TASK INPUT:
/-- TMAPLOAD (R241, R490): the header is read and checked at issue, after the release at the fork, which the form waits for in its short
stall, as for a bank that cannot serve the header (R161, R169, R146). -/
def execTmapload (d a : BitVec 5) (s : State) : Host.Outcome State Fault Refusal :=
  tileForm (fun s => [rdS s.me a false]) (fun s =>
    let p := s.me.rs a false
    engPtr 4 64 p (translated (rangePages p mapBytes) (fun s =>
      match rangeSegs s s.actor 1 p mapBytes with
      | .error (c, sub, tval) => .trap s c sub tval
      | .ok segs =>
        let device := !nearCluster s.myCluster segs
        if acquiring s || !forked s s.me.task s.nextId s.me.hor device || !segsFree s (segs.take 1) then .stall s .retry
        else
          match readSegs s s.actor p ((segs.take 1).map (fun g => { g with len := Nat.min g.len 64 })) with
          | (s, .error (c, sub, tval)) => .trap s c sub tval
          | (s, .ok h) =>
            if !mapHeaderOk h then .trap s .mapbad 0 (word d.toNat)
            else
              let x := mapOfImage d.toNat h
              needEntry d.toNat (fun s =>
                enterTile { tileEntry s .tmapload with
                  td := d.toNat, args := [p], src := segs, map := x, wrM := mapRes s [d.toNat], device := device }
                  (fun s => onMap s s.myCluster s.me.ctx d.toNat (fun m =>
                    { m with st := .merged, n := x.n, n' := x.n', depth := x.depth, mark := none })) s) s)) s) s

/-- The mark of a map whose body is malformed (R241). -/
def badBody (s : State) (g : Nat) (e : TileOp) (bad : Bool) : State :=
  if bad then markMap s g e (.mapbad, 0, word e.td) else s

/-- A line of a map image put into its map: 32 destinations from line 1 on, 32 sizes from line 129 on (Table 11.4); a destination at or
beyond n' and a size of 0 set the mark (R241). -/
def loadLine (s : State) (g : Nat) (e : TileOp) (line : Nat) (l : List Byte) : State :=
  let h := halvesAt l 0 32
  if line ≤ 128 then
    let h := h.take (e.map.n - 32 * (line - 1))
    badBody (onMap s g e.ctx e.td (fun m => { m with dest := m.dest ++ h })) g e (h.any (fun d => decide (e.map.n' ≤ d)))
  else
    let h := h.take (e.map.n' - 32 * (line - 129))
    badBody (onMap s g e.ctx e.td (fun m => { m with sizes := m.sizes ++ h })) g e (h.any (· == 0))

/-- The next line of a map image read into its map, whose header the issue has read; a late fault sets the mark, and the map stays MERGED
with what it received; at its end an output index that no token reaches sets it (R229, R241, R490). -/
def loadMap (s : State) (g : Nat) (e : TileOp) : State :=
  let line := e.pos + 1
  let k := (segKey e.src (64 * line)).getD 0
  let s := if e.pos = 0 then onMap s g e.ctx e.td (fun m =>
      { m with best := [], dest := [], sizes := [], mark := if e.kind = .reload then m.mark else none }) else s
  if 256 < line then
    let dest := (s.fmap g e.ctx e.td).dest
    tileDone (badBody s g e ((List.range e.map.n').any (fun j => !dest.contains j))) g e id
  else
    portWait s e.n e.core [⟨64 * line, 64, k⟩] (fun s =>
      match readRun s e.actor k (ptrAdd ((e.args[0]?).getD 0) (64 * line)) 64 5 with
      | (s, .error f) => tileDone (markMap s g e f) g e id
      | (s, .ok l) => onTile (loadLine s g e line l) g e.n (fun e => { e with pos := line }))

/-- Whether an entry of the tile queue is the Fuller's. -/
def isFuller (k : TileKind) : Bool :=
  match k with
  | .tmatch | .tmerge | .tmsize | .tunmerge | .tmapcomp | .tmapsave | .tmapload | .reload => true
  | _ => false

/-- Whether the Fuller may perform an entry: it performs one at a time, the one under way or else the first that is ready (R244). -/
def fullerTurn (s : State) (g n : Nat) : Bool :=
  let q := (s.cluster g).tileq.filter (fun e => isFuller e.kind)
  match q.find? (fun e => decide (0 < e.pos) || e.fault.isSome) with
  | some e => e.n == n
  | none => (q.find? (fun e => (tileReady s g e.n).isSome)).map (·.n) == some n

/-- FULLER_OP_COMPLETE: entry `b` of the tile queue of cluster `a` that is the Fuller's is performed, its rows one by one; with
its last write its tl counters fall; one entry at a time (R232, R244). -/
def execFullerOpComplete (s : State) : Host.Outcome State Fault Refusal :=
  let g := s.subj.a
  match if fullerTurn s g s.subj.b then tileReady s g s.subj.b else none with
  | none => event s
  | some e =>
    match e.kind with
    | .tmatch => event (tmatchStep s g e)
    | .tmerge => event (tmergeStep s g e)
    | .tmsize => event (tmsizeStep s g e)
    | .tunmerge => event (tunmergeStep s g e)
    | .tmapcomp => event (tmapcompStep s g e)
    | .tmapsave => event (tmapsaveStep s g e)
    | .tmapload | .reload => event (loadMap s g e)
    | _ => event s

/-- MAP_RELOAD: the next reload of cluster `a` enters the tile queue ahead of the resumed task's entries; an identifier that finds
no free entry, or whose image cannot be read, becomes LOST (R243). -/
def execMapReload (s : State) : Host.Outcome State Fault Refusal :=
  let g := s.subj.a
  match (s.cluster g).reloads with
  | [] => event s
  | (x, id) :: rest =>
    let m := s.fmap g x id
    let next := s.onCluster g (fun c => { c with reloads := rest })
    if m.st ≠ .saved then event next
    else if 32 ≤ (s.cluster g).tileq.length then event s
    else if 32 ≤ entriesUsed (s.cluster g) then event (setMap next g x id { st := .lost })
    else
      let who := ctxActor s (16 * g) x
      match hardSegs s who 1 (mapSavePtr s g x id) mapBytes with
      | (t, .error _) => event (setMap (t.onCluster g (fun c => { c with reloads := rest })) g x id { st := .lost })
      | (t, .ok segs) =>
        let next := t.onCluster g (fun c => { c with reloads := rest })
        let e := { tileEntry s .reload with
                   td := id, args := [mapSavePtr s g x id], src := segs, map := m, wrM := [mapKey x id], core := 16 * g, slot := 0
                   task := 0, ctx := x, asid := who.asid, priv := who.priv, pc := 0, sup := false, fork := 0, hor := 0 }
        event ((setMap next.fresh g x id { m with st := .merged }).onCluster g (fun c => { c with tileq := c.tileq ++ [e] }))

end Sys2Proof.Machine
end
* * *
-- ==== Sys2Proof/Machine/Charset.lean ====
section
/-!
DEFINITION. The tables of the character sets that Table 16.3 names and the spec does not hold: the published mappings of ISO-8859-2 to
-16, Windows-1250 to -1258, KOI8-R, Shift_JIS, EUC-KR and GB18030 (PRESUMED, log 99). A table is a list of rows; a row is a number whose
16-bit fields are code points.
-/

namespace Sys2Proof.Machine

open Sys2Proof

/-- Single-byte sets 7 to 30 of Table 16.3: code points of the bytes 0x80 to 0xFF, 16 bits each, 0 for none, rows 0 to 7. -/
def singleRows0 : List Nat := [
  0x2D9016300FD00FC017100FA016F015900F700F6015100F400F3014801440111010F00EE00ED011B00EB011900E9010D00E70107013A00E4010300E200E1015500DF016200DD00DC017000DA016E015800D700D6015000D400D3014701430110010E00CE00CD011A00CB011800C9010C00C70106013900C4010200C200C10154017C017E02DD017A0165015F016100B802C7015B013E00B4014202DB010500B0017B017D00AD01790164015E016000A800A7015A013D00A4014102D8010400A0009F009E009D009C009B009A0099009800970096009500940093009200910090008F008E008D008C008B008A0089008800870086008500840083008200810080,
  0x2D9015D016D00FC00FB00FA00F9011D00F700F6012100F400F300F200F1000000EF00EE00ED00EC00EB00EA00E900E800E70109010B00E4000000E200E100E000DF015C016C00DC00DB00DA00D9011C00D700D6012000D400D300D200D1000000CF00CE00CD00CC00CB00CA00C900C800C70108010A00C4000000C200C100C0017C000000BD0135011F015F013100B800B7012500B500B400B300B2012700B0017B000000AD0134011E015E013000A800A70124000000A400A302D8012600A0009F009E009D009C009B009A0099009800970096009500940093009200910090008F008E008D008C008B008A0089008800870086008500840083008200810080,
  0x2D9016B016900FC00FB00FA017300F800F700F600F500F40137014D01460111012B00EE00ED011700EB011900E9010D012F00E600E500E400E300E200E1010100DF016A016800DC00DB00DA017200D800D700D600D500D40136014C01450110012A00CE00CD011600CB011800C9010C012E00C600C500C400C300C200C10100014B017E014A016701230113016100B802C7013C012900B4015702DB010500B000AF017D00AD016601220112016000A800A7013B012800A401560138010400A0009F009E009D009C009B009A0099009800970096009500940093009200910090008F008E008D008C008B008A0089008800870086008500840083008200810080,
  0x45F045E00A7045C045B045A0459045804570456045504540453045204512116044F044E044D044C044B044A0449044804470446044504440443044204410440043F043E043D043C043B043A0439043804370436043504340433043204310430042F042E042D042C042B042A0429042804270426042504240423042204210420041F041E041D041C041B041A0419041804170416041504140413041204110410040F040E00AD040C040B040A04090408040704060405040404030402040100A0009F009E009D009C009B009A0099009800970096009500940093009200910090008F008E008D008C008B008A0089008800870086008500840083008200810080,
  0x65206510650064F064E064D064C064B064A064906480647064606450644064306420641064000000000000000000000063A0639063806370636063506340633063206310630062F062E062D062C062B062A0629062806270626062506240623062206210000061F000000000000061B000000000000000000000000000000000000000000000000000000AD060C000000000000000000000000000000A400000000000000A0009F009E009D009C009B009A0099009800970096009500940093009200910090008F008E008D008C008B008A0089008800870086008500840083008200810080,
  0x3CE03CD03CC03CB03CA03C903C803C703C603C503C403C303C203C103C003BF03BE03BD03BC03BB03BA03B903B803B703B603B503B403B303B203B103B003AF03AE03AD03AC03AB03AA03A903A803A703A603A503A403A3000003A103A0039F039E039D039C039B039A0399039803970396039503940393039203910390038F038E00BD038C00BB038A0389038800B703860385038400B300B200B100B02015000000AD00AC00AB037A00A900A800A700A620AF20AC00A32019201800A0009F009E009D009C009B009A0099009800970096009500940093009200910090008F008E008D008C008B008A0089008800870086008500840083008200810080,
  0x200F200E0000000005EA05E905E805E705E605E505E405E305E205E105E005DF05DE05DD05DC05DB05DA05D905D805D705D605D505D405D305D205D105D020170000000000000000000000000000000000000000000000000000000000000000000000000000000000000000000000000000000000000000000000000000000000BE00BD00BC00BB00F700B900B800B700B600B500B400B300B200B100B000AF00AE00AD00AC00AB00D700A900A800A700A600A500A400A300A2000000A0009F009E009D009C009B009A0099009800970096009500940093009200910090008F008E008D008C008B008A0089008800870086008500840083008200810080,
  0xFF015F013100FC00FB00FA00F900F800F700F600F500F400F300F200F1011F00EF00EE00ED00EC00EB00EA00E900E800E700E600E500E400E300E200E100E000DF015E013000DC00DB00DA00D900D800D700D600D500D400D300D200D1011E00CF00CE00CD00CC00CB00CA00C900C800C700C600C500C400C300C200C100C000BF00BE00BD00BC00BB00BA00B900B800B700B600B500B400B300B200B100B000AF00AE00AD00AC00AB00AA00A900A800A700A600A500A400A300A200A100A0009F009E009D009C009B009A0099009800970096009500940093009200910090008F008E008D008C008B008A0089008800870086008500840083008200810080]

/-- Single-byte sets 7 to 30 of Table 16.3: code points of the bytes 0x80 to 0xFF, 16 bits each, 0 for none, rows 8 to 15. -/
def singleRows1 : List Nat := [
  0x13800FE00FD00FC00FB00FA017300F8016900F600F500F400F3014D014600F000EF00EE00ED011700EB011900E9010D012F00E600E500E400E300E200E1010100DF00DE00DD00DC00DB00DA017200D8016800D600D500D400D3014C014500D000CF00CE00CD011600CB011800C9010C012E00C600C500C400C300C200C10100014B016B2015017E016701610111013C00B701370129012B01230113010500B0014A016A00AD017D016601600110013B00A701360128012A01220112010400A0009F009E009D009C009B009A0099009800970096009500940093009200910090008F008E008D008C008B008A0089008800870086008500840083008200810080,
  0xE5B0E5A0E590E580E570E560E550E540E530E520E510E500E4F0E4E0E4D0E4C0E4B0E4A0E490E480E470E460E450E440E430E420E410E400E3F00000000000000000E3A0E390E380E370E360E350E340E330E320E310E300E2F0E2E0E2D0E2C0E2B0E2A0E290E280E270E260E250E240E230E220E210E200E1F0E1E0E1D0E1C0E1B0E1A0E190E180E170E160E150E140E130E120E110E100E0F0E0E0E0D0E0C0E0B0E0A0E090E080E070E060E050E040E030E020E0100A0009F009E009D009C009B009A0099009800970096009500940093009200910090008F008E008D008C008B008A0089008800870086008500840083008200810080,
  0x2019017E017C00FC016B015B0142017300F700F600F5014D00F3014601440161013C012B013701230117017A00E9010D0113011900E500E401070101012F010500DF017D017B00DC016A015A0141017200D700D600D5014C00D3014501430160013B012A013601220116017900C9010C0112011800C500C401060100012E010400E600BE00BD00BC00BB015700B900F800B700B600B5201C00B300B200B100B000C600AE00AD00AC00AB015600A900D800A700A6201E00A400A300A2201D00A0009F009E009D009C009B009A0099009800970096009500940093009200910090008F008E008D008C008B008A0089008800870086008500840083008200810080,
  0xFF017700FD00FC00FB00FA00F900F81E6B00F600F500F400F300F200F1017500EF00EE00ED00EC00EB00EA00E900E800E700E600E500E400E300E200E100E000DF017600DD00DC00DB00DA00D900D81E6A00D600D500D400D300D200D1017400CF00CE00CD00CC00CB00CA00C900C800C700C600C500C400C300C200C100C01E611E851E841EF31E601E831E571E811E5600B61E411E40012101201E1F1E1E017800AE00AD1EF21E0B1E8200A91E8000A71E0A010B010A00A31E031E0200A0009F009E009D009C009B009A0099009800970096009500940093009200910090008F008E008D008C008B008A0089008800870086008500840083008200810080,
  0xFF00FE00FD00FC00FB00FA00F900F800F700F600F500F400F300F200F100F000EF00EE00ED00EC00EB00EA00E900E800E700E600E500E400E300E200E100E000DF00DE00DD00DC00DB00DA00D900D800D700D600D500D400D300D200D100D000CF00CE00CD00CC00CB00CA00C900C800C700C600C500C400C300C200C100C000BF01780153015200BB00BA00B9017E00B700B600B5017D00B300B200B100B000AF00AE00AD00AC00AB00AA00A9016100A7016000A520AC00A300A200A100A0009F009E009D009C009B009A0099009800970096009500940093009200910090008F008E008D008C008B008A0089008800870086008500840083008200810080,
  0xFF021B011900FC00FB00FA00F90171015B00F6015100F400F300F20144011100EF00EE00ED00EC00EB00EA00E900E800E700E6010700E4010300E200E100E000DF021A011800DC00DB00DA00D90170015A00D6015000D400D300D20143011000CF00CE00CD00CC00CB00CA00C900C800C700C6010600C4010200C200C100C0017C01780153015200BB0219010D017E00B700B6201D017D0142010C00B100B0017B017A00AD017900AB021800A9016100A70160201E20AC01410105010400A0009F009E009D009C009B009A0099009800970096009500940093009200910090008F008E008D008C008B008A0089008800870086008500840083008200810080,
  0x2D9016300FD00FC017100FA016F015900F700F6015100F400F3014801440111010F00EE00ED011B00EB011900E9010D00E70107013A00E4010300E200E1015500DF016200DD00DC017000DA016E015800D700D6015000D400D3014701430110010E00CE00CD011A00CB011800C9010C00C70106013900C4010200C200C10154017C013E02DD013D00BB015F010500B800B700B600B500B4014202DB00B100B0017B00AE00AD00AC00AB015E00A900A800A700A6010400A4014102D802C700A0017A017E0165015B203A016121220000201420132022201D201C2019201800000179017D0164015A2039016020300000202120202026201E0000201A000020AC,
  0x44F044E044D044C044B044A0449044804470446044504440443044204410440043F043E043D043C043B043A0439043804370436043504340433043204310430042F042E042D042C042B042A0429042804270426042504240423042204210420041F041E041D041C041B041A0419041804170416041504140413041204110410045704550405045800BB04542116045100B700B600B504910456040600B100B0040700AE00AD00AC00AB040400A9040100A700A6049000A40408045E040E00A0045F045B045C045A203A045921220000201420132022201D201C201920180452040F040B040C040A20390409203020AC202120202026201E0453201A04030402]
...
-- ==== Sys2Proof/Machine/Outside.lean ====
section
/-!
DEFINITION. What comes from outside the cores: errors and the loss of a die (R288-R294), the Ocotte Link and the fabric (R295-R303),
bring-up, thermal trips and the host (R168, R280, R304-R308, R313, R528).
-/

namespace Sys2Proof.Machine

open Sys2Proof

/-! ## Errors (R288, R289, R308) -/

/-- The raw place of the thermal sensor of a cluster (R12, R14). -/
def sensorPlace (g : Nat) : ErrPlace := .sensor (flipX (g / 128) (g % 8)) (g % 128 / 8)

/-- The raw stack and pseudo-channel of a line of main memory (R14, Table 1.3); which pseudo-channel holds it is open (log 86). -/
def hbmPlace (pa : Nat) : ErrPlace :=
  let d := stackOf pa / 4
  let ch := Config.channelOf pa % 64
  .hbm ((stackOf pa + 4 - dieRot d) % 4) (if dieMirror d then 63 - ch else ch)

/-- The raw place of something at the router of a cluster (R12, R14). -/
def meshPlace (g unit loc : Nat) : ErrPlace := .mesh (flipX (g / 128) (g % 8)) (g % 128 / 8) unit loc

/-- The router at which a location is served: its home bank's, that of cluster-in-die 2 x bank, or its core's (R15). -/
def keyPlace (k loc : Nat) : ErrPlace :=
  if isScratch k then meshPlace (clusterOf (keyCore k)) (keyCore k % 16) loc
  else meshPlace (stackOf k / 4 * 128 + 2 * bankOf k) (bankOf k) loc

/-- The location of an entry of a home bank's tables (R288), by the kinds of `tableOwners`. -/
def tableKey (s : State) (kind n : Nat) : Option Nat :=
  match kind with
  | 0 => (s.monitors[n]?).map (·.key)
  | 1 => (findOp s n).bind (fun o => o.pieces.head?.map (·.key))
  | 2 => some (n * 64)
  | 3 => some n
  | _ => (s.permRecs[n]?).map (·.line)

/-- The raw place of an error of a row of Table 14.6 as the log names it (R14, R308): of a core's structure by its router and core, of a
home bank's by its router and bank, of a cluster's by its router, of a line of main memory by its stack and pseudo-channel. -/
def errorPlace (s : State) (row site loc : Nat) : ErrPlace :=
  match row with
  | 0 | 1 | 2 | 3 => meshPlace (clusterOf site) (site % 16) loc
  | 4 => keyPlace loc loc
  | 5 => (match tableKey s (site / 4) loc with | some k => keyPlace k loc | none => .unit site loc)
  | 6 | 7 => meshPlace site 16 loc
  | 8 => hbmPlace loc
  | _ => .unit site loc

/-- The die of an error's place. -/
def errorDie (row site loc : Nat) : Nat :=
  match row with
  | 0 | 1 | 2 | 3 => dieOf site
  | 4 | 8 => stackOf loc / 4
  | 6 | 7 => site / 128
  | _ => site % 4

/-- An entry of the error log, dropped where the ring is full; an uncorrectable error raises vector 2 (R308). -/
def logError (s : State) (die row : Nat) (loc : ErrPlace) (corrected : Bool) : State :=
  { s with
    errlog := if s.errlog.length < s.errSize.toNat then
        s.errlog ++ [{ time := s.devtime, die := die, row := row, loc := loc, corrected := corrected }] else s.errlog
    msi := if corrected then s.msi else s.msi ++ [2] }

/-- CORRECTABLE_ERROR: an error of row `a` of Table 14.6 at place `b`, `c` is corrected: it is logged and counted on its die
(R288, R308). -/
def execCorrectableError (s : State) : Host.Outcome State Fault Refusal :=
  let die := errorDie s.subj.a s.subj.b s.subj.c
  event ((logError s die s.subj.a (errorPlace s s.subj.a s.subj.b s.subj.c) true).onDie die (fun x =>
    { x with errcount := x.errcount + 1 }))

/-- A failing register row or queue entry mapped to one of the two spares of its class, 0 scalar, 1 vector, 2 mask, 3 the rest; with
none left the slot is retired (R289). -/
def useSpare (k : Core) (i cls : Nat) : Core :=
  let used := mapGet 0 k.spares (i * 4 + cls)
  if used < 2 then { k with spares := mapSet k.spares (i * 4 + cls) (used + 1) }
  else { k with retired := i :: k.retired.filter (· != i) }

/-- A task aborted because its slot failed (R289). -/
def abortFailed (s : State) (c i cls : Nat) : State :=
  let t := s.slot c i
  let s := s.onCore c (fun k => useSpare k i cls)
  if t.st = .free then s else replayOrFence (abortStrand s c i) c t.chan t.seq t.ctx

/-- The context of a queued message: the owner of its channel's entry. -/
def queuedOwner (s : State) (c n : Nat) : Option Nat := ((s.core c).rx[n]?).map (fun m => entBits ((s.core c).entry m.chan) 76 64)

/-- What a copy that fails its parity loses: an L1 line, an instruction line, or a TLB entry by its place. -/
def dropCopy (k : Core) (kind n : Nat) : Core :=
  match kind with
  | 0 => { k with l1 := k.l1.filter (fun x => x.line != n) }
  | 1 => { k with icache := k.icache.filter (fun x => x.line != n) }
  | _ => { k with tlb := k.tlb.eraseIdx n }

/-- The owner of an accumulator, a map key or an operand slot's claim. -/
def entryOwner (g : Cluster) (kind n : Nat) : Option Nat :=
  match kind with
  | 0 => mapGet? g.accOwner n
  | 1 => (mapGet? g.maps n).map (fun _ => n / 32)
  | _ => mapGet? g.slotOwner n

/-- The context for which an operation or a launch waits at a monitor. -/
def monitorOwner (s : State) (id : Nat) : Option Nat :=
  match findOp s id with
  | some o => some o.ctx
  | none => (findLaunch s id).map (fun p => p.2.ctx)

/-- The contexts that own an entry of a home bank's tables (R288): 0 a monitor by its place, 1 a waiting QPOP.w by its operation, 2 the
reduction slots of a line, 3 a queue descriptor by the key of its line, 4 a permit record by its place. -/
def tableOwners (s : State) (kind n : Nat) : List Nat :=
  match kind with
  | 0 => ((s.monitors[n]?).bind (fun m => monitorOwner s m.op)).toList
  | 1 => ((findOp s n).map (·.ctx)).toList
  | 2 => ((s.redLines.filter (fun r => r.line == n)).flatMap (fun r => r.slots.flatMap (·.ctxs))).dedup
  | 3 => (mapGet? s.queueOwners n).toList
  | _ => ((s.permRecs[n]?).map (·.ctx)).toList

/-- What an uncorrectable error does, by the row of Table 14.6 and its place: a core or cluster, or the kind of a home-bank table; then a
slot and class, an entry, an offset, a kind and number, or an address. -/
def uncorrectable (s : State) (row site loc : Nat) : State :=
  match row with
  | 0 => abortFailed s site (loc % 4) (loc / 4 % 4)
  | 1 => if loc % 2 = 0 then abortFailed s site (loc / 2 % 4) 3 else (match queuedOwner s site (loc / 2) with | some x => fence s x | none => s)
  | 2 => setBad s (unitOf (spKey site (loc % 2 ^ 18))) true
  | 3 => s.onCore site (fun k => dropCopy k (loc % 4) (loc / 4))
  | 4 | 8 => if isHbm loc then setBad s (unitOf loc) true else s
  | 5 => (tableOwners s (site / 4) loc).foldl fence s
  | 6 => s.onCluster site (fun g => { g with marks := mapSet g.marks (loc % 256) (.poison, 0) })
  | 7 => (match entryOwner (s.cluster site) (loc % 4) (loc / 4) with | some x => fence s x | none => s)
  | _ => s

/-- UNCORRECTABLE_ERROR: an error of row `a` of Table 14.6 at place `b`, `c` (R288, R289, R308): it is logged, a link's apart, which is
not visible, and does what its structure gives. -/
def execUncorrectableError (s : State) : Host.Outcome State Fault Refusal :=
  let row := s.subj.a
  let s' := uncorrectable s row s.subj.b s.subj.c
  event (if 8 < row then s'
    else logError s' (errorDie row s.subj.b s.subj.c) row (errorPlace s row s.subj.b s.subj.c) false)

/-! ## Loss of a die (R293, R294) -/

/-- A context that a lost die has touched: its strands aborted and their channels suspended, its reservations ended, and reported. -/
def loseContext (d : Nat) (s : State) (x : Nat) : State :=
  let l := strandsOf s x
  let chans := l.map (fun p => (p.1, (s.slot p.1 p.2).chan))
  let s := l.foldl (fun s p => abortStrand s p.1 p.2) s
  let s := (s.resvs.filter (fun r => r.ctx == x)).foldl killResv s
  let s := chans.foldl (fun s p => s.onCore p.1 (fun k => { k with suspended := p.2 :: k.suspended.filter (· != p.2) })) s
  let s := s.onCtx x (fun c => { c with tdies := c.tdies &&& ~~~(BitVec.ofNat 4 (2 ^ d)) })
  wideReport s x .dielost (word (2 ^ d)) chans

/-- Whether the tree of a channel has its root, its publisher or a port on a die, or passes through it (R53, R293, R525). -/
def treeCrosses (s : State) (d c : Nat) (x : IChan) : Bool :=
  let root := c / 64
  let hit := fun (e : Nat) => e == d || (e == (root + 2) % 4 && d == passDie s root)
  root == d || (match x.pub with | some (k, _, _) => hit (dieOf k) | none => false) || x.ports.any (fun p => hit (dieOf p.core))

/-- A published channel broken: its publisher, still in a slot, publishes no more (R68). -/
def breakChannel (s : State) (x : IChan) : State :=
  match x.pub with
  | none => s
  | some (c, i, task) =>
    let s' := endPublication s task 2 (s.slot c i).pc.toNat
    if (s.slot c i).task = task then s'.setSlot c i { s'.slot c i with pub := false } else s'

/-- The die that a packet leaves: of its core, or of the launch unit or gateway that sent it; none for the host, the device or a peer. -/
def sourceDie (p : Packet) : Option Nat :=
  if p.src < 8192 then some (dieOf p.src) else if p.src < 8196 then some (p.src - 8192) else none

TO DO:
Scan the entries for lines holding the string "Machine", then copy every one of them.

ANSWER SECTION:
end Sys2Proof.Machine
-- ==== Sys2Proof/Machine/Charset.lean ====
namespace Sys2Proof.Machine
-- ==== Sys2Proof/Machine/Outside.lean ====
namespace Sys2Proof.Machine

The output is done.